ERROR: failed to return resource to resource manager, failed to
receive content (pquery.c:991)
This error however, disappears when we retry the query. There are
cases when the query is to be retried more than once.
The error looks to be invoked when COMM2RM_CLIENT_FAIL_RECV is encountered.
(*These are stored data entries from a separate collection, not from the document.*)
-- ==== Sys2Proof/Machine/AluImm.lean ====
section
/-! DEFINITION. ALU immediate forms (R218) and compares to register (R219). -/
namespace Sys2Proof
namespace Machine

/-- A shift by a constant; a constant outside 0–31 is illegal (R202). -/
def shiftK (i : Iss) (rd ra : Reg) (k : Byte) (f : Word → Nat → Word) (s : State) : State :=
  s.issueVal i (kOk k) rd (fun h => f (h.rg ra) k.toNat)

/-- ADDI (R218; under W64 the immediate extends to 64 bits). -/
def execAddi (i : Iss) (m : Arith) (rd ra : Reg) (imm : Word) (s : State) : Out :=
  .next (match m with
    | .wide => s.issuePair i (evenReg rd && evenReg ra) rd (fun h => h.rpair ra + imm.signExtend 64)
    | .wrap => s.issueVal i true rd (fun h => addW false (h.rg ra) imm)
    | .sat => s.issueVal i true rd (fun h => addW true (h.rg ra) imm))
/-- RSUBI (R218). -/
def execRsubi (i : Iss) (sat : Bool) (rd ra : Reg) (imm : Word) (s : State) : Out :=
  .next (aluR i rd ra (fun a => subW sat imm a) s)
/-- ANDI (R218). -/
def execAndi (i : Iss) (rd ra : Reg) (imm : Word) (s : State) : Out := .next (aluR i rd ra (· &&& imm) s)
/-- ORI (R218). -/
def execOri (i : Iss) (rd ra : Reg) (imm : Word) (s : State) : Out := .next (aluR i rd ra (· ||| imm) s)
/-- XORI (R218). -/
def execXori (i : Iss) (rd ra : Reg) (imm : Word) (s : State) : Out := .next (aluR i rd ra (· ^^^ imm) s)
/-- SHLI (R218, R216). -/
def execShli (i : Iss) (sat : Bool) (rd ra : Reg) (k : Byte) (s : State) : Out := .next (shiftK i rd ra k (shlW sat) s)
/-- SHRI (R218). -/
def execShri (i : Iss) (rd ra : Reg) (k : Byte) (s : State) : Out := .next (shiftK i rd ra k (fun a n => a >>> n) s)
/-- SRAI (R218). -/
def execSrai (i : Iss) (rd ra : Reg) (k : Byte) (s : State) : Out := .next (shiftK i rd ra k (fun a n => a.sshiftRight n) s)
/-- RORI (R218). -/
def execRori (i : Iss) (rd ra : Reg) (k : Byte) (s : State) : Out := .next (shiftK i rd ra k rorW s)
/-- MULI (R218: delay 2). -/
def execMuli (i : Iss) (sat : Bool) (rd ra : Reg) (imm : Word) (s : State) : Out :=
  .next (s.issueDelayed i rd (fun h => mulW sat (h.rg ra) imm))
/-- MOVI (R218; under W64 the immediate extends to 64 bits). -/
def execMovi (i : Iss) (w : Bool) (rd : Reg) (imm : Word) (s : State) : Out :=
  .next (if w then s.issuePair i (evenReg rd) rd (fun _ => imm.signExtend 64) else s.issueVal i true rd (fun _ => imm))
/-- MINI (R218). -/
def execMini (i : Iss) (rd ra : Reg) (imm : Word) (s : State) : Out :=
  .next (aluR i rd ra (fun a => if a.slt imm then a else imm) s)
/-- MAXI (R218). -/
def execMaxi (i : Iss) (rd ra : Reg) (imm : Word) (s : State) : Out :=
  .next (aluR i rd ra (fun a => if imm.slt a then a else imm) s)

/-- A compare: 1 when the condition holds, else 0 (R219); under W64 on pairs, rd a single register. -/
def cmpWide (i : Iss) (wide : Bool) (rd ra rb : Reg) (f : Word → Word → Bool) (g : BitVec 64 → BitVec 64 → Bool)
    (s : State) : State :=
  if wide then s.issueVal i (evenReg ra && evenReg rb) rd (fun h => b2w (g (h.rpair ra) (h.rpair rb)))
  else s.issueVal i true rd (fun h => b2w (f (h.rg ra) (h.rg rb)))

/-- A compare of registers. -/
def cmpRR (i : Iss) (rd ra rb : Reg) (f : Word → Word → Bool) (s : State) : State := aluRR i rd ra rb (fun a b => b2w (f a b)) s
/-- A compare with the immediate. -/
def cmpRI (i : Iss) (rd ra : Reg) (imm : Word) (f : Word → Word → Bool) (s : State) : State :=
  aluR i rd ra (fun a => b2w (f a imm)) s

/-- SEQ (R219). -/
def execSeq (i : Iss) (w : Bool) (rd ra rb : Reg) (s : State) : Out := .next (cmpWide i w rd ra rb (· == ·) (· == ·) s)
/-- SNE (R219). -/
def execSne (i : Iss) (w : Bool) (rd ra rb : Reg) (s : State) : Out := .next (cmpWide i w rd ra rb (· != ·) (· != ·) s)
/-- SLT (R219). -/
def execSlt (i : Iss) (w : Bool) (rd ra rb : Reg) (s : State) : Out := .next (cmpWide i w rd ra rb BitVec.slt BitVec.slt s)
/-- SLTU (R219). -/
def execSltu (i : Iss) (w : Bool) (rd ra rb : Reg) (s : State) : Out := .next (cmpWide i w rd ra rb BitVec.ult BitVec.ult s)
/-- SLE (R219). -/
def execSle (i : Iss) (rd ra rb : Reg) (s : State) : Out := .next (cmpRR i rd ra rb BitVec.sle s)
/-- SLEU (R219). -/
def execSleu (i : Iss) (rd ra rb : Reg) (s : State) : Out := .next (cmpRR i rd ra rb BitVec.ule s)
/-- STST (R219). -/
def execStst (i : Iss) (rd ra rb : Reg) (s : State) : Out := .next (cmpRR i rd ra rb (fun a b => (a &&& b) != 0#32) s)
/-- SEQI (R219). -/
def execSeqi (i : Iss) (rd ra : Reg) (imm : Word) (s : State) : Out := .next (cmpRI i rd ra imm (· == ·) s)
/-- SNEI (R219). -/
def execSnei (i : Iss) (rd ra : Reg) (imm : Word) (s : State) : Out := .next (cmpRI i rd ra imm (· != ·) s)
/-- SLTI (R219). -/
def execSlti (i : Iss) (rd ra : Reg) (imm : Word) (s : State) : Out := .next (cmpRI i rd ra imm BitVec.slt s)
/-- SLTUI (R219). -/
def execSltui (i : Iss) (rd ra : Reg) (imm : Word) (s : State) : Out := .next (cmpRI i rd ra imm BitVec.ult s)
/-- SLEI (R219). -/
def execSlei (i : Iss) (rd ra : Reg) (imm : Word) (s : State) : Out := .next (cmpRI i rd ra imm BitVec.sle s)
/-- SLEUI (R219). -/
def execSleui (i : Iss) (rd ra : Reg) (imm : Word) (s : State) : Out := .next (cmpRI i rd ra imm BitVec.ule s)
/-- SGTI (R219). -/
def execSgti (i : Iss) (rd ra : Reg) (imm : Word) (s : State) : Out := .next (cmpRI i rd ra imm (fun a b => BitVec.slt b a) s)
/-- SGTUI (R219). -/
def execSgtui (i : Iss) (rd ra : Reg) (imm : Word) (s : State) : Out := .next (cmpRI i rd ra imm (fun a b => BitVec.ult b a) s)
/-- STSTI (R219). -/
def execStsti (i : Iss) (rd ra : Reg) (imm : Word) (s : State) : Out :=
  .next (cmpRI i rd ra imm (fun a b => (a &&& b) != 0#32) s)

end Machine
end Sys2Proof
end

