-- ==== Sys2Proof/Certificates/Slice0/Obligations.lean ====
section
/-! DEFINITION. The statements for the provers. -/
open Sys2Proof Sys2Proof.Machine

/-! ### Thread instructions -/

/-- R215, R217: every ALU register form without SAT or W64 whose result the next instruction reads writes the value of R215 to rd, and
does nothing else. Division by zero and the overflowing division give what R217 says. -/
def Obligations.AluRegisterFormsWriteTheirResults : Prop :=
  ∀ (s : State) (i : Iss) (rd ra rb rc : Reg), s.issues i false →
    let a := (s.thr i.t).rg ra
    let b := (s.thr i.t).rg rb
    let n := b.toNat % 32
    (answers (.add i .wrap rd ra rb) s fun t => wrote s t i rd (a + b)) ∧
    (answers (.sub i .wrap rd ra rb) s fun t => wrote s t i rd (a - b)) ∧
    (answers (.and i false rd ra rb) s fun t => wrote s t i rd (a &&& b)) ∧
    (answers (.or i false rd ra rb) s fun t => wrote s t i rd (a ||| b)) ∧
    (answers (.xor i false rd ra rb) s fun t => wrote s t i rd (a ^^^ b)) ∧
    (answers (.shl i .wrap rd ra rb) s fun t => wrote s t i rd (a <<< n)) ∧
    (answers (.shr i false rd ra rb) s fun t => wrote s t i rd (a >>> n)) ∧
    (answers (.sra i false rd ra rb) s fun t => wrote s t i rd (a.sshiftRight n)) ∧
    (answers (.ror i rd ra rb) s fun t => wrote s t i rd (a.rotateRight n)) ∧
    (answers (.div i rd ra rb) s fun t => wrote s t i rd
      (if b = 0#32 then 0xFFFFFFFF#32 else BitVec.ofInt 32 (a.toInt.tdiv b.toInt))) ∧
    (answers (.divu i rd ra rb) s fun t => wrote s t i rd (if b = 0#32 then 0xFFFFFFFF#32 else a / b)) ∧
    (answers (.rem i rd ra rb) s fun t => wrote s t i rd
      (if b = 0#32 then a else BitVec.ofInt 32 (a.toInt.tmod b.toInt))) ∧
    (answers (.remu i rd ra rb) s fun t => wrote s t i rd (if b = 0#32 then a else a % b)) ∧
    (answers (.min i rd ra rb) s fun t => wrote s t i rd (if a.toInt < b.toInt then a else b)) ∧
    (answers (.max i rd ra rb) s fun t => wrote s t i rd (if a.toInt > b.toInt then a else b)) ∧
    (answers (.minu i rd ra rb) s fun t => wrote s t i rd (if a.toNat < b.toNat then a else b)) ∧
    (answers (.maxu i rd ra rb) s fun t => wrote s t i rd (if a.toNat > b.toNat then a else b)) ∧
    (answers (.sel i rd ra rb rc) s fun t => wrote s t i rd (if (s.thr i.t).rg rc = 0#32 then b else a)) ∧
    (answers (.mov i false rd ra) s fun t => wrote s t i rd a) ∧
    (answers (.not i rd ra) s fun t => wrote s t i rd (~~~ a)) ∧
    (answers (.neg i false rd ra) s fun t => wrote s t i rd (- a)) ∧
    (answers (.abs i false rd ra) s fun t => wrote s t i rd (if a.toInt < 0 then - a else a)) ∧
    (answers (.clz i rd ra) s fun t => ∃ z ≤ 32, a >>> (32 - z) = 0#32 ∧ (z < 32 → a.getLsbD (31 - z) = true) ∧
      wrote s t i rd (BitVec.ofNat 32 z)) ∧
    (answers (.popc i rd ra) s fun t =>
      wrote s t i rd (BitVec.ofNat 32 ((List.range 32).filter (fun k => a.getLsbD k)).length)) ∧
    (answers (.bswap i rd ra) s fun t => wrote s t i rd
      (a.extractLsb' 0 8 ++ a.extractLsb' 8 8 ++ a.extractLsb' 16 8 ++ a.extractLsb' 24 8)) ∧
    (answers (.andn i rd ra rb) s fun t => wrote s t i rd (a &&& ~~~ b))

/-- R216: under SAT the exact signed result, saturated to the range of a signed word, is what the form writes, or leaves for later. -/
def Obligations.SaturatingFormsSaturateTheExactResult : Prop :=
  ∀ (s : State) (i : Iss) (rd ra rb : Reg) (imm : Word) (k : Byte), s.issues i false → k.toNat < 32 →
    let h := s.thr i.t
    let d := (h.rg rd).toInt
    let a := (h.rg ra).toInt
    let b := (h.rg rb).toInt
    let sat := fun (v : Int) => BitVec.ofInt 32 (if 2 ^ 31 - 1 < v then 2 ^ 31 - 1 else if v < -(2 ^ 31) then -(2 ^ 31) else v)
    let later := fun (v : Int) (t : State) => leftResult s t i [(rd.val, false)] ((sat v).setWidth 64)
    (answers (.add i .sat rd ra rb) s fun t => wrote s t i rd (sat (a + b))) ∧
    (answers (.sub i .sat rd ra rb) s fun t => wrote s t i rd (sat (a - b))) ∧
    (answers (.shl i .sat rd ra rb) s fun t => wrote s t i rd (sat (a * 2 ^ ((h.rg rb).toNat % 32)))) ∧
    (answers (.neg i true rd ra) s fun t => wrote s t i rd (sat (- a))) ∧
    (answers (.abs i true rd ra) s fun t => wrote s t i rd (sat (if a < 0 then - a else a))) ∧
    (h.rg ra = 0x80000000#32 →
      (answers (.neg i true rd ra) s fun t => wrote s t i rd 0x7FFFFFFF#32) ∧ (answers (.neg i false rd ra) s fun t => wrote s t i rd 0x80000000#32) ∧
      (answers (.abs i true rd ra) s fun t => wrote s t i rd 0x7FFFFFFF#32) ∧ (answers (.abs i false rd ra) s fun t => wrote s t i rd 0x80000000#32)) ∧
    (answers (.addi i .sat rd ra imm) s fun t => wrote s t i rd (sat (a + imm.toInt))) ∧
    (answers (.rsubi i true rd ra imm) s fun t => wrote s t i rd (sat (imm.toInt - a))) ∧
    (answers (.shli i true rd ra k) s fun t => wrote s t i rd (sat (a * 2 ^ k.toNat))) ∧
    (answers (.mul i true rd ra rb) s (later (a * b))) ∧
    (answers (.muli i true rd ra imm) s (later (a * imm.toInt))) ∧
    (answers (.mac i true rd ra rb) s (later (d + a * b))) ∧
    (answers (.msu i true rd ra rb) s (later (d - a * b))) ∧
    (answers (.maddi i true rd ra rb imm) s (later (a * b + imm.toInt)))

/-- R199, R211, R219: under W64 the forms compute on register pairs, wrap to 64 bits, and write a pair; a compare writes one register. -/
def Obligations.WideFormsComputeOnPairs : Prop :=
  ∀ (s : State) (i : Iss) (rd ra rb : Reg) (imm : Word), s.issues i false → ra.val % 2 = 0 → rb.val % 2 = 0 →
    let a := (s.thr i.t).rpair ra
    let b := (s.thr i.t).rpair rb
    let n := b.toNat % 64
    let bit := fun (c : Prop) [Decidable c] => if c then 1#32 else 0#32
    (rd.val % 2 = 0 →
      (answers (.add i .wide rd ra rb) s fun t => wrotePair s t i rd (a + b)) ∧
      (answers (.sub i .wide rd ra rb) s fun t => wrotePair s t i rd (a - b)) ∧
      (answers (.and i true rd ra rb) s fun t => wrotePair s t i rd (a &&& b)) ∧
      (answers (.or i true rd ra rb) s fun t => wrotePair s t i rd (a ||| b)) ∧
      (answers (.xor i true rd ra rb) s fun t => wrotePair s t i rd (a ^^^ b)) ∧
      (answers (.shl i .wide rd ra rb) s fun t => wrotePair s t i rd (a <<< n)) ∧
      (answers (.shr i true rd ra rb) s fun t => wrotePair s t i rd (a >>> n)) ∧
      (answers (.sra i true rd ra rb) s fun t => wrotePair s t i rd (a.sshiftRight n)) ∧
      (answers (.mov i true rd ra) s fun t => wrotePair s t i rd a) ∧
      (answers (.addi i .wide rd ra imm) s fun t => wrotePair s t i rd (a + imm.signExtend 64)) ∧
      (answers (.movi i true rd imm) s fun t => wrotePair s t i rd (imm.signExtend 64))) ∧
    (answers (.seq i true rd ra rb) s fun t => wrote s t i rd (bit (a = b))) ∧
    (answers (.sne i true rd ra rb) s fun t => wrote s t i rd (bit (a ≠ b))) ∧
    (answers (.slt i true rd ra rb) s fun t => wrote s t i rd (bit (a.toInt < b.toInt))) ∧
    (answers (.sltu i true rd ra rb) s fun t => wrote s t i rd (bit (a.toNat < b.toNat)))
The setup is using YARN resource manager. And the following is the
yarn-client configuration used:
<configuration>
<property>
<name>hadoop.security.authentication</name>
<value>kerberos</value>
</property>
<property>
<name>rpc.client.connect.retry</name>
<value>10</value>
</property>
<property>
<name>rpc.client.connect.tcpnodelay</name>
<value>true</value>
</property>
<property>
<name>rpc.client.connect.timeout</name>
<value>600000</value>
</property>
<property>
<name>rpc.client.max.idle</name>
<value>10000</value>
</property>
<property>
<name>rpc.client.ping.interval</name>
<value>10000</value>
</property>
<property>
<name>rpc.client.read.timeout</name>
<value>3600000</value>
</property>
<property>
<name>rpc.client.socket.linger.timeout</name>
<value>-1</value>
</property>
<property>
<name>rpc.client.timeout</name>
<value>3600000</value>
</property>
<property>
<name>rpc.client.write.timeout</name>
<value>3600000</value>
</property>
<property>
<name>yarn.client.failover.max.attempts</name>
<value>15</value>
</property>
</configuration>
I would appreciate some recommendations.
Regards,
Gagan Brahmi